E-voting on the Tangle

The full article was originally published by Samuel Rufinatscha on Medium. Read the full article here.

Traditional voting systems have been around for a very long time. The idea is simple, you have some people that stay near the urns, people vote and at the end those persons have to count everything and see the turnout of that vote. There’s also mail based voting, which means you receive an envelope, vote and then you send it back. But both systems can be influenced by third parties, and are not reliable. Votes can easily be altered or eliminated behind closed doors. Not only that, also the transport of votes isn’t safe, as someone can get access to them or some of them can be lost. Moreover, people have to travel and waste time just to go and vote. A lot of them don’t do that, which is why the voting percentages are pretty low nowadays, at least when compared to a decade or two ago. And on top of that, the traditional voting system is expensive. It requires a lot of money invested in the infrastructure.

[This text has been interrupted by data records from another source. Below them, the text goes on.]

-- ==== Sys2Proof/Tests/Slice0.lean ====
section
/-! SUPPORT. Tests: words of the spec and what they decode to, ill-formed terms, single steps, and for every statement with
hypotheses a concrete machine that meets them. -/

set_option Elab.async false

namespace Sys2Proof.Tests

open Sys2Proof Sys2Proof.Machine

/-! ### Decoding: the words that the spec writes out -/

/-- spec/03, R38: one word of each class but B and W. -/
theorem test_decode_classes :
    decodeWord 0x0010A001 = .ok (.add 2 true 0 false 1) ∧ decodeWord 0x30804143 = .ok (.nmad 4 false 1 false 2 true 3) ∧
    decodeWord 0x42860802 = .ok (.shli 3 1 2) ∧ decodeWord 0x630090C0 = .ok (.stVectorOffset 0 9 3 0 0 false) ∧
    decodeWord 0xA1D24108 = .ok (.saddi 9 1 8) := by decide +kernel

/-- spec/05: `cmp.lt p1, v1, v2`, `pack v6, v4, v5`, and the table instructions of R100 and R101. -/
theorem test_decode_vector :
    decodeWord 0x02044082 = .ok (.cmp 2 1 false 1 false 2) ∧ decodeWord 0x02318205 = .ok (.pack 6 false 4 false 5) ∧
    decodeWord 0xA3000000 = .ok (.tbld 0) ∧ decodeWord 0xA3020000 = .ok (.tbld 8) ∧ decodeWord 0xA3100000 = .ok .tbsw := by decide +kernel

/-- spec/06: the table of worked words of R104. -/
theorem test_decode_memory :
    decodeWord 0x64249000 = .ok (.sld 9 9 0 0) ∧ decodeWord 0x60108000 = .ok (.ldBase 4 8 0 0) ∧
    decodeWord 0x611080D8 = .ok (.ldVectorOffset 4 8 3 1 4) ∧ decodeWord 0x66008300 = .ok (.wgath 0 8 12 0 0) ∧
    decodeWord 0x6814A188 = .ok (.aadd 5 10 6 0 4 false) ∧ decodeWord 0x70108088 = .ok (.ared 4 8 2 0 4 false) ∧
    decodeWord 0x72000008 = .ok (.phase 4) ∧ decodeWord 0x7400824C = .ok (.cwb 8 9 6) ∧
    decodeWord 0x76254558 = .ok (.mwait 9 20 21 1 4) := by decide +kernel

/-- spec/08 and R38: branches forward and back, `joinat`, `jmp`, `rti`, and the words of its fault handler. -/
theorem test_decode_control :
    decodeWord 0x803FFFF8 = .ok (.br false 1 (-8)) ∧ decodeWord 0x80200004 = .ok (.br false 1 4) ∧ decodeWord 0x80FFFFF1 = .ok (.br false 7 (-15)) ∧
    decodeWord 0x88000003 = .ok (.jmp 3) ∧ decodeWord 0xD0000007 = .ok (.joinat 7) ∧ decodeWord 0xA0400000 = .ok .rti ∧
    decodeWord 0xA0000000 = .ok .nop ∧ decodeWord 0xA6645000 = .ok (.frrd 17 16 0) ∧ decodeWord 0xA6744000 = .ok (.lkill 17) := by decide +kernel

/-- R58, R60 and R61: the wide immediates. -/
theorem test_decode_wide :
    decodeWord 0xC2D65000 = .ok (.mode true 3 5 4 true 1 false) ∧ decodeWord 0xC0500000 = .ok (.mode false 1 4 0 false 0 false) ∧
    decodeWord 0xC50BCDEF = .ok (.sli 8 0x0BCDEF) ∧ decodeWord 0xC90B3C4D = .ok (.slih 8 0x0B3C4D) ∧
    decodeWord 0xCD0048D1 = .ok (.slix 8 0x48D1) ∧ decodeWord 0xD85FFFFD = .ok (.li 5 (-3)) := by decide +kernel

/-- R245: engines, queues, tiles and accumulators. -/
theorem test_decode_engines :
    decodeWord 0xA4040A00 = .ok (.cpl 16 10) ∧ decodeWord 0xA4440A00 = .ok (.coll 16 10) ∧ decodeWord 0xA4520000 = .ok (.tgl 8) ∧
    decodeWord 0xA4640900 = .ok (.lnch 16 9) ∧ decodeWord 0xA4724800 = .ok (.qpop 9 8) ∧ decodeWord 0xA4824800 = .ok (.qapp 9 8) ∧
    decodeWord 0xA5004809 = .ok (.tld 1 8 9) ∧ decodeWord 0xA5204000 = .ok (.tzero 1) ∧ decodeWord 0xA530001B = .ok (.mma 0 0 0 27) ∧
    decodeWord 0xA540005B = .ok (.acz 2 27) ∧ decodeWord 0xA5608300 = .ok (.acwr 2 3 0) ∧ decodeWord 0xA5750000 = .ok (.acst 20 0) ∧
    decodeWord 0xA5824A09 = .ok (.acverWait 9 10 1) ∧ decodeWord 0xA5824001 = .ok (.acver 9 1) := by decide +kernel

/-- R40: the word 0, a word of class 111 and a `nop` with a reserved field set stand for no instruction. -/
theorem test_decode_refuses :
    (decodeWord 0).toOption = none ∧ (decodeWord 0xE0000000).toOption = none ∧ (decodeWord 0xA0000001).toOption = none := by decide +kernel

/-- The table's numbering: a 32-bit word, and no other length. -/
theorem test_decode_table_word : decodeTableWord 32 0x88000003 = some (.jmp 3) ∧ decodeTableWord 32 0 = none := by decide +kernel

/-! ### Well-formedness: an ill-formed term for each check -/

/-- Reserved reductions, orders, scopes and register groups (R74, R106, R107, R120, R123). -/
theorem test_wf_refuses_operands :
    (Instr.tred 1 false 0 6).wf = false ∧ (Instr.tscan 1 false 0 false 6).wf = false ∧
    (Instr.ldBase 1 0 2 0).wf = false ∧ (Instr.ldVectorOffset 1 0 0 0 1).wf = false ∧ (Instr.stBase 1 0 1 0 false).wf = false ∧
    (Instr.stVectorOffset 1 0 0 2 7 false).wf = false ∧ (Instr.sld 1 0 3 0).wf = false ∧ (Instr.sst 1 0 1 4 false).wf = false ∧
    (Instr.wgath 1 0 0 1 7).wf = false ∧ (Instr.wscat 1 0 0 3 0 false).wf = false ∧ (Instr.aadd 1 0 0 0 7 false).wf = false ∧
    (Instr.amin 1 0 0 0 7 false).wf = false ∧ (Instr.amax 1 0 0 0 7 false).wf = false ∧ (Instr.aand 1 0 0 0 7 false).wf = false ∧
    (Instr.aor 1 0 0 0 7 false).wf = false ∧ (Instr.axor 1 0 0 0 7 false).wf = false ∧ (Instr.axch 1 0 0 0 7 false).wf = false ∧
    (Instr.acas 1 0 0 0 7 false).wf = false ∧ (Instr.ared 1 0 6 0 0 false).wf = false ∧ (Instr.ared 1 0 0 0 7 false).wf = false ∧
    (Instr.fence 7).wf = false ∧ (Instr.phase 7).wf = false ∧ (Instr.cwb 0 0 7).wf = false ∧ (Instr.cinv 0 0 7).wf = false ∧
    (Instr.mwait 0 0 0 0 7).wf = false := by decide +kernel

Electronic voting (e-voting) is intended to facilitate the process while ensuring security and privacy. It allows people to vote at any time and from anywhere in the world. This encourages people to state their opinion and thus increases the participation rate. In addition, it eliminates the costs for physical infrastructure.

The development of a secure voting protocol is not trivial. The following work makes use of the immutable and feeless nature of the Tangle. In addition, Masked Authenticated Messaging, one of IOTA’s most powerful modules, provides the foundation for secure data transmission [1].


An e-voting protocol is acceptable if following requirements are met [2]:


The voter’s ballot must be treated confidentially. No one, not even the electoral authorities may link a ballot to the voter who casts it. In addition, a voting system shall be coercion-resistant and not allow anyone to prove that it was voted in a particular manner.


To achieve integrity, it must be impossible for a vote to be altered or eliminated. Besides that, it must be ensured that only valid votes are included in the tally.


The protocol must provide an authentication mechanism to ensure only eligible voters are allowed to vote. Therefore, a voter must be given some form of legitimacy to authenticate during the vote. In addition, the idea of “one voter, one vote” must be preserved.


There are two categories of verifiability: individual and universal.
Individual verifiability, as the name indicates, allows an individual to verify that the vote has been properly received and is part of the final tally. Universal verifiability means anyone can verify that the election was properly performed and all votes have been counted correctly. To achieve universal verifiability, the results and collected ballots are published for public viewing.